Opaque blobs can be considered to be a “black box”. They can contain any information. Usually, they are used to store binary framework-specific information. They can usually only be interpreted by the framework that created them. An exception to this rule is the inference use case. Triton Server which is supported by the Poplar Triton Backend and Model Runtime are framework agnostic, which means that it doesn’t matter which framework exported the model, it can be used anyway. This assumes that all the functionality of the model is enclosed in a Poplar executable blob and there are no pre- or post- Poplar executable execution steps defined in, for example, a TensorFlow model.

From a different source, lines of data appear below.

/-- The hand-over looks at no cursor. -/
theorem handOver_setCursor (c : Cursor) : handOver (s.setCursor p c) = (handOver s).setCursor p c := by
  rw [handOver, handOver]
  change (if s.mpt.holder = none ∧ s.mpt.link = none then _ else _) = _
  by_cases free : s.mpt.holder = none ∧ s.mpt.link = none
  · rw [if_pos free, if_pos free]
    change (match s.mpt.choose with | some _ => _ | none => _) = _
    cases s.mpt.choose <;> rfl
  · rw [if_neg free, if_neg free]

theorem Cursor.derive_phase (c : Cursor) (x : Phase) (v : VolumeRecord) :
    Cursor.derive { c with phase := x } v = { c.derive v with phase := x } := by
  unfold Cursor.derive
  dsimp only
  split
  next => rfl
  next =>
    split
    next => rfl
    next =>
      change (if c.pastFrontier v || c.held v.frontier then _ else _) = _
      split
      next => rfl
      next => rfl

/-- A state in which the cursor of port p has given the grant up, and its phase is `x`. -/
def State.stopped (s : State) (p : Port) (x : Phase) : State :=
  { s.setCursor p { s.cursor p with phase := x } with mpt := { s.mpt with holder := none } }

theorem State.setCursor_stopped (x y : Phase) :
    (s.stopped p x).setCursor p { s.cursor p with phase := y } = s.stopped p y := by
  simp [State.stopped, State.setCursor]

theorem State.cursor_stopped (x : Phase) : (s.stopped p x).cursor p = { s.cursor p with phase := x } := by
  simp [State.stopped, State.cursor, State.setCursor]

theorem cursor_handOver_stopped (x : Phase) : (handOver (s.stopped p x)).cursor p = { s.cursor p with phase := x } := by
  rw [← State.cursor_stopped x]
  simp only [State.cursor, handOver_keeps]

/-- A cursor whose take is refused goes STARVED, or IDLE where it would not ask (R124, R126). -/
theorem stopFill_starved (held : s.mpt.holder = some (.cursor p)) (derived : (s.cursor p).derive s.vom = s.cursor p)
    (isOpen : (s.cursor p).state = .filling ∨ (s.cursor p).state = .ready) (fillable : s.vom.fillable = true)
    (before : (s.cursor p).pastFrontier s.vom = false) (free : (s.cursor p).held s.vom.frontier = false) :
    stopFill p .starved s = handOver (s.stopped p (if (s.cursor p).buffered.length < 2 ∧
      (s.cursor p).buffered.length < s.params.readahead then .starved else .idle)) := by
  have cursor := cursor_handOver_stopped (s := s) (p := p) .starved
  have released : release (.cursor p) (s.setCursor p { s.cursor p with phase := .starved }) =
      handOver (s.stopped p .starved) := if_pos held
  have still : deriveCursor p (handOver (s.stopped p .starved)) = handOver (s.stopped p .starved) := by
    refine deriveCursor_same ?_
    rw [cursor]
    simp only [handOver_keeps]
    exact (Cursor.derive_phase (s.cursor p) .starved s.vom).trans (by rw [derived])
  have waits : endPending p (handOver (s.stopped p .starved)) = handOver (s.stopped p .starved) := by
    rw [endPending, cursor]
    split
    next => exact if_neg (by rintro (at_ : (s.cursor p).state = .atFrontier); simp [at_] at isOpen)
    next => rfl
  have wanted : (handOver (s.stopped p .starved)).fillWanted { s.cursor p with phase := .starved } =
      decide ((s.cursor p).buffered.length < 2 ∧ (s.cursor p).buffered.length < s.params.readahead) := by
    have notClosed : ((s.cursor p).state != .closed && (s.cursor p).state != .failed) = true := by
      obtain state | state := isOpen <;> simp [state]
    have early : ({ s.cursor p with phase := .starved } : Cursor).pastFrontier s.vom = false := before
    have unheld : ({ s.cursor p with phase := .starved } : Cursor).held s.vom.frontier = false := free
    simp [State.fillWanted, handOver_keeps, notClosed, fillable, early, unheld, Config.lowMark, State.stopped, State.setCursor]
  rw [stopFill, released]
  rw [still, waits, cursor, wanted]
  by_cases few : (s.cursor p).buffered.length < 2 ∧ (s.cursor p).buffered.length < s.params.readahead
  · rw [if_pos ⟨rfl, by simpa using few⟩, if_pos few]
  · rw [if_neg fun ⟨_, asks⟩ => few (by simpa using asks), if_neg few, fillCheck, cursor, wanted,
      if_neg (by simpa using few), if_pos rfl, ← handOver_setCursor]
    exact congrArg handOver (State.setCursor_stopped .starved .idle)

end Stopping

/-! ## The answers to a SEEK (R63) -/

theorem tailSeekDone_reads {s : State} {w : Nat} (state : s.vom.state = .seekingEnd) (idle : s.mpt.link = none)
    (slot : s.scratch.slot = some w) : tailSeekDone s = { s with mpt := s.mpt.send (.read w) .volume false } := by
  rw [tailSeekDone, if_pos state, slot, issue_idle idle]
  rfl

theorem takeGranted_endOperation {s : State} {o : Outstanding} (linked : s.mpt.link = some o) (other : o.op.isRead = false)
    (head : Option Nat) : (endOperation head s).takeGranted = s.takeGranted := by
  have count : (endOperation head s).replayCount = s.replayCount := by
    simp [State.replayCount, endOperation, linked, holdsBuffer_of_not_read other]
  rw [State.takeGranted, count]
  rfl

theorem takeGranted_iff {s : State} :
    s.takeGranted = true ↔ s.params.stagingFloor + 1 ≤ s.pool.free ∧ s.replayCount < s.params.replayLimit := by
  simp [State.takeGranted]

theorem fillOver_false {s : State} {c : Cursor} {i : Nat} (inUse : c.inUse = some i) (room : c.buffered.length < i)
    (few : c.reads < 8) (before : c.pastFrontier s.vom = false) (free : c.held s.vom.frontier = false) :
    s.fillOver c = false := by
  have notFull : ¬i ≤ c.buffered.length := Nat.not_le.mpr room
  have notDone : ¬8 ≤ c.reads := Nat.not_le.mpr few
  simp [State.fillOver, inUse, notFull, Config.readBurst, notDone, before, free]

theorem choose_volume {m : MediumPort} (waits : m.volumeWaits = true) : m.choose = some .volume := by
  rw [MediumPort.choose, if_pos waits]

theorem choose_engine {m : MediumPort} (volume : m.volumeWaits = false) (waits : m.engineWaits = true)
    (cursors : ∀ p : Port, m.cursorWaits[p] = false) : m.choose = some .engine := by
  rw [MediumPort.choose, volume, cursorWaiting_false cursors, waits]
  rfl

theorem handOver_engine {s : State} (free : s.mpt.holder = none) (idle : s.mpt.link = none)
    (volume : s.mpt.volumeWaits = false) (waits : s.mpt.engineWaits = true) (cursors : ∀ p : Port, s.mpt.cursorWaits[p] = false) :
    handOver s = raise (.granted .engine) s.engineHolds :=
  (handOver_chooses free idle (choose_engine volume waits cursors)).trans rfl

/-- A state whose Volume Manager has just been handed the grant. -/
def State.volumeHolds (s : State) : State :=
  { s with mpt := { s.mpt with holder := some .volume, volumeWaits := false, burstLimit := some s.params.burstMax } }

theorem handOver_volume {s : State} (free : s.mpt.holder = none) (idle : s.mpt.link = none)
    (waits : s.mpt.volumeWaits = true) : handOver s = raise (.granted .volume) s.volumeHolds :=
  (handOver_chooses free idle (choose_volume waits)).trans rfl

/-- The Volume Manager, given the grant in EJECTING, ejects (R110). -/
theorem volumeGranted_ejects {s : State} (held : s.mpt.holder = some .volume) (ejecting : s.vom.state = .ejecting)
    (idle : s.mpt.link = none) : volumeGranted s = { s with mpt := s.mpt.send .eject .volume false } := by
  rw [volumeGranted, if_pos held, ejecting]
  exact issue_idle idle _ _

Opaque blobs are used to help frameworks transition from fully opaque formats to a shared framework-agnostic format. Frameworks can use opaque blobs to store data which is not supported by PopEF.

Opaque blobs are identified by the name field (usually the name of the framework which generated them) and are linked to the given Poplar executable.

2.6. PopEF file analysis

The Poplar SDK includes the popef_dump tool. This allows you to analyze a PopEF file without using the C++ or Python API. It shows the file structure and indicates which blobs are included, with basic information about each blob (it displays all the information in the case of a Metadata blob). However, it does not allow you to view the binary content of the blobs. The popef_dump tool allows you to read several files at the same time.

popef_dump has the following syntax:

popef_dump [options] <popef file path> [<popef file path>]...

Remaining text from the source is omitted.